1. A method for detecting BoNT antigen in a sample comprising:

(a) reacting a sample suspected of having an antigen with a first antibody, Ab(A);

(b) washing the reaction mixture to remove unreacted antibody;

(c) reacting the Ab(A) linked antigen with a second antibody which is conjugated with biotin, Ab(B);

(d) washing the reaction mixture to remove unreacted antibody;

(e) reacting Ab(A)-antigen-Ab(B) with avidin linked to a chromogenic enzyme;

(f) washing the reaction mixture;

(g) reacting the chromogenic enzyme;

(h) measuring optical density of reaction and calculating concentration of antigen using a standard curve.

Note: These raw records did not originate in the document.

-- ==== Sys2Proof/Machine/Boot.lean ====
section
/-! DEFINITION. The start of the main domain (R735 to R782) and the fitting of a spare in service (R753, R756). -/

namespace Sys2Proof.Machine

open Sys2Proof

/-! ### START_SEQUENCE (R736) -/

/-- Whether a start may begin (R698, R737, R740, R831, R861). -/
def mayStart (s : State) : Bool :=
  s.pins.standby && s.pins.pwrEn && s.pins.inputOk && s.pins.bulkOk && !s.fault.dark && !s.therm.shutdown && !s.boot.failed &&
    s.boot.mode ≠ .starting && s.boot.mode ≠ .serving

/-- What a start has found and chosen. -/
structure StartPlan where
  cold : Bool
  before : Inventory
  /-- the record after steps 7, 10 and 13 -/
  fit7 : Inventory
  fit10 : Inventory
  fit13 : Inventory
  /-- pseudo-channels trained fully, and pseudo-channels with 1 to 4 failing rows in a hold -/
  full : List Nat
  held : List Nat

/-- What a start does with its results: the kind, the fittings, and the pseudo-channels that were trained. -/
def startPlan (s : State) (r : StartResults) : StartPlan :=
  let x := (if (inventory s).valid then inventory s else firstFit s)
  let delta := regF (applySettings s) 0x80000 15 8
  let cold := coldStart s r (tabGet 0 s.sec.meas 6) delta x
  let fit7 := fitUnits (r.failDie ++ s.boot.fuseBad) (spareBack x)
  let rows (p : Nat) : Nat := sumNat ((r.holdRows.filter fun h => h.1 = p).map Prod.snd)
  let failHold := if cold then (List.range 256).filter fun p => rows p > 4 else []
  let held := if cold then (List.range 256).filter fun p => 1 ≤ rows p && rows p ≤ 4 else []
  let fit10 := fitChannels (r.failTrain ++ r.failMarch ++ failHold ++ s.boot.fuseBadPc) fit7
  let fit13 := fitUnits (r.failBcast ++ r.failKat) fit10
  ⟨cold, x, fit7, fit10, fit13, if cold then List.range 256 else r.failCheck, held⟩

/-- The step at which a start fails (R739). -/
def startFails (s : State) (r : StartResults) (p : StartPlan) : Option Nat :=
  let flats := (List.range 128).filter fun f => !p.fit7.flatsRetired.contains f && !s.boot.fuseBadFlat.contains f
  if r.smPairsFail ≥ 2 || flats.length < 28 then some 6
  else if p.fit10.lcRetired.length > 28 then some 10
  else if r.bcastNone then some 11
  else none

/-- MEM_ECC records of the pseudo-channels that stay in service after a hold (R765). -/
def logHeld (held : List Nat) (s : State) : State :=
  held.foldl (fun t p =>
    let cause := (freeVal 2 t).toNat % 256
    logEvent { evBase t 3 cause 0 with unit := 0x4000 + p / 32, origin := originOf 6 true, detail := [p % 32] } (drawn t)) s

/-- The energy coefficients and the Stagehand idle power as calibrated (R93, R774, R775). -/
def calibrate (r : StartResults) (s : State) : State :=
  { s with energy := { s.energy with
      coef := (List.range 4).foldl (fun t c =>
        let xs := r.coefs.getD c []
        ((List.range 15).foldl (fun u k => tabSet 0 u (17 * c + k) (xs.getD (k + 1) 0)) (tabSet 0 t (17 * c + 16) (xs.getD 0 0)))) []
      shIdle := (List.range 4).foldl (fun t c => tabSet 0 t c (r.shIdleUw.getD c 0)) []
      gen := 1 } }

/-- Memory after the test of step 9: no frame holds what was written before, the firmware hold is zero under the new key of slot 8, and
the frames of retired logical channels are out of the pool (R312, R335, R736, R763). The Stage Manager places the count table and the
L0 table of each space (R316, R324). -/
def startMemory (s : State) : State :=
  let gen := s.sec.keyGen + 1
  let out := sumNat (s.hbm.lcRetired.map fun lc => (poolFrames - lc + 29) / 30)
  let s := { s with
    sec := { s.sec with keys := tabSet none s.sec.keys 8 (some gen), keyGen := gen }
    mem := { Mem.init with capFrames := poolFrames - out, rcBase := 65536 * poolFrames } }
  (List.range 9).foldl (fun t n => needTable n 0 0 t) s

/-- A start that has passed its verification and does not fail (R736, R743 to R776). -/
def startPasses (r : StartResults) (p : StartPlan) (s : State) : State :=
  let s := applySettings s
  let s := logHeld p.held s
  let s := placePorts (placeAreas (placeUnits p.fit13 s.boot.fuseBadFlat r.stackTemps p.full s))
  let s := calibrate r (startMemory s)
  let s := s.sec.enabled.foldl (fun t n => grantCues n t) s
  let train := (List.range 8).map fun m =>
    if p.full.any (fun k => k / 32 = m) then r.stackTemps.getD m 0 else p.before.trainTemp.getD m 0
  let s := persist (fun _ => { p.fit13 with
    lastFullH := if p.cold then s.time / hourUs else p.fit13.lastFullH, trainTemp := train }) s
  let n := newlyOut p.before p.fit13
  let s := { s with
    boot := { s.boot with
      mode := .starting, updating := decide (s.boot.mode = Mode.updating), kind := if p.cold then 1 else 2, step := 17
      retired := min 255 n, status := if hasHole p.fit13 then 0x0C else 0, durationMs := r.durationMs
      coldNext := false, coldForced := false, ready := false, step16Us := s.time
      trainMeasFull := if p.cold then tabGet 0 s.sec.meas 6 else s.boot.trainMeasFull
      lastFullUs := if p.cold then s.time else s.boot.lastFullUs
      storeValid := List.replicate 8 true, fitting := [], smPairs := 2 - r.smPairsFail }
    pins := { s.pins with regulators := true, pwrGood := true }
    bist := { s.bist with cycleStartUs := s.time }
    pair := { s.pair with mapChanged := s.pair.mapChanged || n ≠ 0 }
    upd := { s.upd with trialBlocked := s.upd.trialBlocked || !r.failKat.isEmpty || servedOut p.before p.fit13 }
    beat := { s.beat with started := true, phaseUs := 0, num := s.beat.rotNum, locked := regF s 0x10000 1 0 = 0 } }
  { s with ro := { s.ro with fallback := fallbackOrder s } }

/-- A start that has begun is abandoned, and counts for escalation unless DEVICE_RESET abandons it; the next START_SEQUENCE begins a new
one, of the kind that R735 gives (R738). -/
def startAbandoned (byCommand : Bool) (s : State) : State :=
  deviceReset (!byCommand) false false { s with boot := { s.boot with coldNext := false } }

/-- START_SEQUENCE: the slot is verified, the kind of start chosen, and the main domain runs steps 4 to 16, or stays unpowered. -/
def startOp (r : StartResults) (s : State) : State :=
  let s := countRefusals r (passUs (1000 * r.durationMs) s)
  match bootChoice s r with
  | none => unverified r s
  | some k =>
    let fresh := (inventory s).valid
    let s := verified k s
    let p := startPlan s r
    let s := { s with boot := { s.boot with rebuilt := !fresh } }
    match r.abandoned with
    | some byCommand => startAbandoned byCommand s
    | none => match startFails s r p with
    | some step => startFailed step { s with boot := { s.boot with coldNext := false, coldForced := false, kind := if p.cold then 1 else 2 } }
    | none => startPasses r p s

/-- START_SEQUENCE (R736, R738). -/
def execStartSequence (r : StartResults) (s : State) : Res := .next (if mayStart s then startOp r s else s)

/-- START_RETRY (R740): 10 s after a failed start, the next START_SEQUENCE may begin. -/
def execStartRetry (s : State) : Res :=
  .next (if s.pins.standby && s.boot.failed && !s.fault.dark then
    atTime (s.boot.failedAtUs + 10000000) (fun s => { s with boot := { s.boot with failed := false } }) s
  else s)

/-- COLD_NEXT (R781). -/
def execColdNext (m : Mgmt) (s : State) : Res := houseCmd m s (mgmtSt m 0 { s with boot := { s.boot with coldNext := true } })

/-! ### SPARE_FIT_DONE (R753, R756) -/

/-- The spare that runs the known-answer run. -/
def fittingOf (s : State) (u : UnitRef) : Option Fitting := s.boot.fitting.find? fun f => f.unit = u && !f.passed

/-- The run has passed: the record is persisted, and the spare serves from the next Beat edge. -/
def fitPassed (f : Fitting) (s : State) : State :=
  let s := { s with boot := { s.boot with fitting := s.boot.fitting.map fun x => if x = f then { x with passed := true } else x } }
  persist (mapByte f.unit f.role) s

/-- The run has failed: the spare is retired, and the next one is tried (R753, R754). -/
def fitFailed (f : Fitting) (s : State) : State :=
  let s := { s with
    upd := { s.upd with trialBlocked := true }
    boot := { s.boot with fitting := s.boot.fitting.filter fun x => x ≠ f } }
  fitSpare f.unit f.role (markRetired f.unit s)

/-- SPARE_FIT_DONE (R753, R756). -/
def execSpareFitDone (unit : UnitRef) (pass : Bool) (s : State) : Res :=
  .next (match fittingOf s unit with
    | none => s
    | some f => if pass then fitPassed f s else fitFailed f s)

end Sys2Proof.Machine
end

2. The method of claim 1 wherein said BoNT antigen is chosen from the group consisting of BoNT serotype A, BoNT serotype B, BoNT serotype F, and BoNT serotype E.

3. The method of claim 2 wherein said sample is chosen from the group consisting of: animal serum, food and dirt.

4. The method of claim 3 wherein the standard is assayed simultaneously along with the sample.

5. The method of claim 2 wherein said first antibody is bound to a solid support.

6. The method of claim 5 wherein said solid support is chosen from the group consisting of microtiter plate, membrane, and dipstick.

7. The method of claim 2 wherein said antibody is affinity-purified to heavy chain C-fragment of BoNT.

8. A test kit for the assay of BoNT antigen comprising:

one or more solutions containing a known concentration of free BoNT or complexed BoNT to serve as a standard;

a solution of a anti-BoNT antibody, and biotinylated anti-BoNT antibody affinity purified to the C-fragment of BoNT;

a chromogen which changes color or shade by action with biotin; and, optionally,

a solid support.

9. The kit according to claim 8 wherein said BoNT is chosen from the group consisting of BoNT serotype A, BoNT serotype B, BoNT serotype E, and BoNT serotype F.

10. A test kit of claim 8 wherein said kit further comprises test tubes for said solutions.